La riposte est frontale. Dans un communiqué diffusé ce jeudi, l’Union de la gauche et des écologistes s’en prend vivement aux propositions dévoilées le même jour par Jean-Michel Aulas, qu’elle qualifie de « grande supercherie » et d’exercice mêlant « fausses informations, approximations et insinuations réactionnaires ».
Le clan de Grégory Doucet estime que ces annonces ont au moins le mérite de clarifier le positionnement politique de l’ancien président de l’OL, présenté comme un « homme politique de droite réactionnaire ».

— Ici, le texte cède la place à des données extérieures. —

/-- Each branch of the decoder names the row whose id it has tested for. -/
theorem encodeWord_decodeWord (w : WriteWord) : encodeWord (decodeWord w) = some w := by
  unfold decodeWord
  split
  case h_25 =>
    have hid : 24 ≤ (wordId w).toNat := by
      simp only [imp_false] at *
      omega
    exact congrArg some (packWord_of_reserved hid)
  all_goals exact congrArg some (packWord_eq_of_wordId_toNat ‹_›)

/-! ## The events -/

theorem encode_of_encodeWord {i : Instr} {w : WriteWord} (h : encodeWord i = some w) : encode i = some (.write w) := by
  cases i with
  | step | reset | pull | seek => cases h
  | _ => exact congrArg (Option.map Event.write) h

theorem encode_decodeEvent (e : Event) : encode (decodeEvent e) = some e := by
  cases e with
  | write w => exact encode_of_encodeWord (encodeWord_decodeWord w)
  | step | reset | pull | seek => rfl

theorem isExternal_decodeWord (w : WriteWord) : (decodeWord w).isExternal = true := by
  unfold decodeWord
  split <;> rfl

theorem isExternal_decodeEvent (e : Event) : (decodeEvent e).isExternal = true := by
  cases e with
  | write w => exact isExternal_decodeWord w
  | step | reset | pull | seek => rfl

theorem wellFormed_of_isExternal {i : Instr} (h : i.isExternal = true) : i.wellFormed = true := by
  cases i with
  | scale | fifoAppend => cases h
  | _ => rfl

/-- Settles O1: an event is encoded as itself, and a register write through its word. -/
theorem decodeInvertsEncode : Obligations.DecodeInvertsEncode := by
  intro i e h
  unfold encode at h
  split at h
  case h_5 =>
    obtain ⟨w, hw, rfl⟩ := Option.map_eq_some_iff.mp h
    exact decodeWord_of_encodeWord hw
  all_goals
    obtain rfl := Option.some.inj h
    rfl

/-- Settles O2. -/
theorem encodeInvertsDecode : Obligations.EncodeInvertsDecode := fun e =>
  ⟨encode_decodeEvent e, isExternal_decodeEvent e, wellFormed_of_isExternal (isExternal_decodeEvent e)⟩

/-! ## The rows of the operation table (R127) -/

theorem wordByte_mask_of_mem_writeRows : ∀ r ∈ writeRows, wordByte r.mask = 0 := by decide

theorem packWord_and_packWord (id id' : RegId) (b b' : Byte) :
    packWord id b &&& packWord id' b' = packWord (id &&& id') (b &&& b') :=
  BitVec.and_append

/-- A row whose mask has no bit of the byte does not look at the byte. -/
theorem Row.covers_packWord {r : Row} (h : wordByte r.mask = 0) (id : RegId) (b b' : Byte) :
    r.covers (packWord id b) = r.covers (packWord id b') := by
  have hmask : r.mask = packWord (wordId r.mask) 0 := by
    rw [← h]
    exact (packWord_wordId_wordByte r.mask).symm
  unfold Row.covers
  rw [hmask]
  simp [packWord_and_packWord]

/-- The masked rows partition the 32 ids. -/
theorem existsUnique_row_covers_id (id : RegId) : ∃ r ∈ writeRows, r.covers (packWord id 0) = true ∧
    ∀ r' ∈ writeRows, r'.covers (packWord id 0) = true → r' = r := by
  revert id
  decide

theorem existsUnique_row_covers (w : WriteWord) : ∃ r ∈ writeRows, r.covers w = true ∧
    ∀ r' ∈ writeRows, r'.covers w = true → r' = r := by
  have hw : ∀ r ∈ writeRows, r.covers w = r.covers (packWord (wordId w) 0) := by
    intro r hr
    rw [← Row.covers_packWord (wordByte_mask_of_mem_writeRows r hr) (wordId w) (wordByte w),
      packWord_wordId_wordByte]
  obtain ⟨r, hr, hcov, huniq⟩ := existsUnique_row_covers_id (wordId w)
  exact ⟨r, hr, (hw r hr).trans hcov, fun r' hr' hcov' => huniq r' hr' ((hw r' hr').symm.trans hcov')⟩

/-- Settles O3: each of these words is what the encoder makes of the write it decodes to. -/
theorem registerIdsDecode : Obligations.RegisterIdsDecode := by
  refine ⟨fun b low => ⟨fun id => packWord_toNat id b, ?_⟩, existsUnique_row_covers⟩
  rw [reservedId_eq_add]
  and_intros <;> exact decodeWord_of_encodeWord rfl

/-! ## Numbers -/

theorem decodeNat_of_lt {n : Nat} (h : n < 2 ^ 13) : decodeNat n = .ok (decodeWord (BitVec.ofNat 13 n)) := if_pos h

theorem decodeNat_of_le {n : Nat} (h : 2 ^ 13 ≤ n) : decodeNat n = .error .widerThan13Bits :=
  if_neg (Nat.not_lt.mpr h)

/-- Settles O4: closed facts, the decoder run on each word. -/
theorem writtenWordsDecode : Obligations.WrittenWordsDecode := by
  refine ⟨?_, ?_, ?_, ?_, ?_, ?_, ?_, ?_, ?_, decodeNat_of_le (Nat.le_refl _), rfl, rfl, rfl, rfl⟩ <;>
    exact decodeNat_of_lt (by decide)

namespace Machine

/-! ## The register fields and the constant tables (R104 to R122) -/

/-- A field of `n` bits from bit `s` up, read as an unsigned integer (R122). -/
theorem byteField_toNat (b : Byte) (s n : Nat) : (b.extractLsb' s n).toNat = b.toNat / 2 ^ s % 2 ^ n := by
  rw [BitVec.extractLsb'_toNat, Nat.shiftRight_eq_div_pow]

/-- A field of one bit, read as an unsigned integer (R122). -/
theorem byteFlag_toNat (b : Byte) (i : Nat) : (b.getLsbD i).toNat = b.toNat / 2 ^ i % 2 :=
  Nat.toNat_testBit b.toNat i

/-- A field that ends at bit 7 needs no reduction. -/
theorem byteTopField_toNat (b : Byte) (s n : Nat) (h : s + n = 8) : (b.extractLsb' s n).toNat = b.toNat / 2 ^ s := by
  rw [byteField_toNat, Nat.mod_eq_of_lt]
  rw [Nat.div_lt_iff_lt_mul (Nat.two_pow_pos s), ← Nat.pow_add, Nat.add_comm n, h]
  exact b.isLt

theorem byteTopFlag_toNat (b : Byte) : (b.getLsbD 7).toNat = b.toNat / 128 := by
  have := b.isLt
  rw [byteFlag_toNat]
  omega

theorem byteLowField_toNat (b : Byte) (n : Nat) : (b.extractLsb' 0 n).toNat = b.toNat % 2 ^ n := by
  rw [byteField_toNat, Nat.pow_zero, Nat.div_one]

theorem byteLowFlag_toNat (b : Byte) : (b.getLsbD 0).toNat = b.toNat % 2 := by
  rw [byteFlag_toNat, Nat.pow_zero, Nat.div_one]

/-- Settles O5: each field is a field of the byte at its position, and the tables are run entry by entry. -/
theorem fieldsAndConstantTables : Obligations.FieldsAndConstantTables := by
  refine ⟨fun b => ?_, by decide, by decide, by decide, by decide, by decide, by decide, by decide⟩
  exact ⟨byteTopField_toNat b 6 2 rfl, byteFlag_toNat b 5, byteFlag_toNat b 4, byteLowField_toNat b 4,
    byteTopFlag_toNat b, byteField_toNat b 4 3, byteFlag_toNat b 3, byteLowField_toNat b 3,
    byteTopField_toNat b 3 5 rfl, byteLowField_toNat b 3,
    byteTopFlag_toNat b, byteLowField_toNat b 7,
    byteTopFlag_toNat b, byteLowField_toNat b 4,
    byteTopFlag_toNat b, byteFlag_toNat b 6, byteLowField_toNat b 4, byteLowField_toNat b 7,
    byteLowFlag_toNat b, byteFlag_toNat b 1, byteFlag_toNat b 2, byteFlag_toNat b 3, byteFlag_toNat b 4,
    byteTopFlag_toNat b, byteFlag_toNat b 6⟩

end Machine

end Sys2Proof

/-! # The divider family: the Divider and the Timer (R140 to R150) -/

namespace Sys2Proof.Machine

/-! ## One clock of a Divider, on unsigned integers (R143) -/

/-- Counting down from a counter that is not 0 does not underflow (R143). -/
theorem toNat_sub_one_of_ne_zero {w : Nat} {c : BitVec w} (h : c ≠ 0) : (c - 1).toNat = c.toNat - 1 := by
  have hpos : 0 < c.toNat := c.toNat_pos.mpr (c.pos_iff_ne_zero.mpr h)
  have hone : (1 : BitVec w).toNat = 1 := BitVec.toNat_one (BitVec.length_pos_of_ne h)
  have hfits : ¬ c.usubOverflow 1 := by
    rw [BitVec.usubOverflow, decide_eq_true_eq, hone]
    omega
  rw [BitVec.toNat_sub_of_not_usubOverflow hfits, hone]

theorem Divider.clock_fired_iff {w : Nat} (d : Divider w) : d.clock.2 = true ↔ d.counter = 0 := by
  by_cases h : d.counter = 0
  · simp only [Divider.clock_fires h, h]
  · simp only [Divider.clock_counts h, h, Bool.false_eq_true]

/-- No clock takes the counter above the larger of the period and the counter. -/
theorem Divider.clock_counter_le {w : Nat} (d : Divider w) :
    d.clock.1.counter.toNat ≤ max d.period.toNat d.counter.toNat := by
  by_cases h : d.counter = 0
  · simp only [Divider.clock_fires h, Nat.le_max_left]
  · simp only [Divider.clock_counts h, toNat_sub_one_of_ne_zero h]
    omega

/-! ## The countdown over several clocks (R144) -/

/-- A countdown just reloaded with `P` stands at 0 after `n` further clocks exactly when `P + 1` divides `n + 1`, the
clock that reloaded counted with them. -/
theorem reloaded_fires_iff (P n : Nat) : (P ≤ n ∧ (n - P) % (P + 1) = 0) ↔ (n + 1) % (P + 1) = 0 := by
  by_cases h : P ≤ n
  · obtain ⟨k, rfl⟩ := Nat.exists_eq_add_of_le' h
    simp [Nat.add_assoc]
  · have hlt : (n + 1) % (P + 1) = n + 1 := Nat.mod_eq_of_lt (by omega)
    simp [h, hlt]

theorem Divider.iterate_clock_period {w : Nat} (d : Divider w) (n : Nat) :
    ((fun x => x.clock.1)^[n] d).period = d.period := by
  induction n generalizing d with
  | zero => rfl
  | succ n ih => rw [Function.iterate_succ_apply, ih, Divider.clock_period]

theorem Divider.iterate_clock_counter_le {w : Nat} (d : Divider w) (n : Nat) :
    ((fun x => x.clock.1)^[n] d).counter.toNat ≤ max d.period.toNat d.counter.toNat := by
  induction n generalizing d with
  | zero => exact Nat.le_max_right _ _
  | succ n ih =>
    have hrest := ih d.clock.1
    have hclock := d.clock_counter_le
    rw [Divider.clock_period] at hrest
    rw [Function.iterate_succ_apply]
    omega

/-- The counter reads 0 after `counter` clocks and then after every further `P + 1`: a clock at 0 begins a countdown
from `P`, any other clock makes the countdown one shorter. -/
theorem Divider.iterate_clock_counter_eq_zero_iff {w : Nat} (d : Divider w) (n : Nat) :
    ((fun x => x.clock.1)^[n] d).counter = 0 ↔
      d.counter.toNat ≤ n ∧ (n - d.counter.toNat) % (d.period.toNat + 1) = 0 := by
  induction n generalizing d with
  | zero => simp [← BitVec.toNat_inj]
  | succ n ih =>
    rw [Function.iterate_succ_apply, ih]
    by_cases h : d.counter = 0
    · simp [Divider.clock_fires h, h, reloaded_fires_iff]
    · have hpos : d.counter.toNat ≠ 0 := BitVec.toNat_ne_iff_ne.mpr h
      have hsub : n - (d.counter.toNat - 1) = n + 1 - d.counter.toNat := by omega
      simp only [Divider.clock_counts h, toNat_sub_one_of_ne_zero h, hsub, Nat.sub_le_iff_le_add]

/-- Settles O27: the firing times from those at which the counter reads 0, by induction on the clocks. -/
theorem dividerFiresEveryPeriodPlusOne : Obligations.DividerFiresEveryPeriodPlusOne :=
  fun _ d n => ⟨(Divider.clock_fired_iff _).trans (d.iterate_clock_counter_eq_zero_iff n),
    d.iterate_clock_period n, d.iterate_clock_counter_le n⟩

/-! ## The operations on the machine's Dividers (R141 to R143) -/

theorem exec_dividerClock (d : DividerId) (s : State) : exec (.dividerClock d) s =
    .next ((s.setDivider d (s.divider d).clock.1).returning (.flag (s.divider d).clock.2)) := rfl

theorem exec_dividerClock_fires {d : DividerId} {s : State} (h : (s.divider d).counter = 0) :
    exec (.dividerClock d) s =
      .next ((s.setDivider d ⟨(s.divider d).period, (s.divider d).period⟩).returning (.flag true)) := by
  rw [exec_dividerClock, Divider.clock_fires h]

theorem exec_dividerClock_counts {d : DividerId} {s : State} (h : (s.divider d).counter ≠ 0) :
    exec (.dividerClock d) s =
      .next ((s.setDivider d ⟨(s.divider d).period, (s.divider d).counter - 1⟩).returning (.flag false)) := by
  rw [exec_dividerClock, Divider.clock_counts h]

/-- Settles O24: the two writes are their definitions, and the clock has the Divider's two cases. -/
theorem dividerOperations : Obligations.DividerOperations :=
  fun _ _ _ => ⟨rfl, rfl, exec_dividerClock_fires, exec_dividerClock_counts⟩

/-! ## The operations on the timers (R146 to R150) -/

/-- `min_period` by its one exception, the triangle (R26). -/
theorem minPeriod_eq (u : TimerId) : minPeriod u = if u = .tri then 2 else 0 := by
  cases u <;> rfl

theorem exec_timerSetPeriodLow8 (t : SplitTimerId) (v : BitVec 8) (s : State) :
    exec (.timerSetPeriodLow8 t v) s = .next (s.setSplitTimer t ((s.splitTimer t).setPeriodLow8 v)) := rfl

theorem exec_timerSetPeriodHigh3 (t : SplitTimerId) (v : BitVec 3) (s : State) :
    exec (.timerSetPeriodHigh3 t v) s = .next (s.setSplitTimer t ((s.splitTimer t).setPeriodHigh3 v)) := rfl

theorem exec_timerClock (u : TimerId) (s : State) : exec (.timerClock u) s =
    .next ((s.setTimer u ((s.timer u).clock (minPeriod u)).1).returning
      (.flag ((s.timer u).clock (minPeriod u)).2)) := rfl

Premier angle d’attaque : le projet de méga-tunnel sous celui de Fourvière évoqué par Jean-Michel Aulas. L’Union de la gauche affirme que le candidat assume désormais un partenariat public-privé, ouvrant la voie à une infrastructure à péage. Un choix dénoncé comme une « ségrégation sociale et territoriale », qui ferait peser le financement sur les usagers du quotidien.
Le texte pointe également l’absence de concertation avec la commune de Saint-Fons, pourtant directement concernée par une sortie d’infrastructure et ses impacts en matière de pollution.
Immigration et sécurité : une ligne jugée « dangereuse »
Sur le volet régalien, les propos de Jean-Michel Aulas sur la fin des squats et une « ville sans immigration clandestine » d’ici fin 2026 sont qualifiés d’ »absurdes et dangereux ». L’Union de la gauche y voit une méconnaissance des compétences municipales et une politique de fracture sociale, susceptible de créer davantage de précarité.
« Ce vernis social, réduit à des mesures de gratuité sans gain de service, ne sut pas à masquer la vision violente de Jean-Michel Aulas sur les questions d’accueil et de solidarité. Ce qu’il propose est clair : faire rentrer Lyon dans une traque aux immigrés », dénoncent les écologistes et leurs alliés.
Autre point de crispation : la gratuité de la cantine et du périscolaire, annoncée par Jean-Michel Aulas. Pour l’Union de la gauche, le coût réel serait d’au moins 30 millions d’euros par an, bien loin des estimations de 13,8 millions avancées par le candidat. En cause notamment : la perte des financements de la CAF et l’oubli du rôle central des associations d’éducation populaire, qui assurent environ 50% de l’animation périscolaire.
« Après l’acte I du Grand Stade, Jean-Michel Aulas signe l’acte II de l’emploi démesuré de l’argent public », tacle le sénateur écologiste Thomas Dossus, évoquant un projet « inutile » et financé au détriment d’autres politiques publiques essentielles. Le collectif rappelle qu’avec 30 millions d’euros, la Ville finance aujourd’hui plus de deux fois les subventions aux crèches associatives, les deux tiers du budget du CCAS, ou encore la moitié du soutien au secteur culturel.
« Lyon est une ville d’accueil et de solidarité », insiste Grégory Doucet, dénonçant des propositions jugées « brutales » et en rupture avec l’histoire sociale de la ville.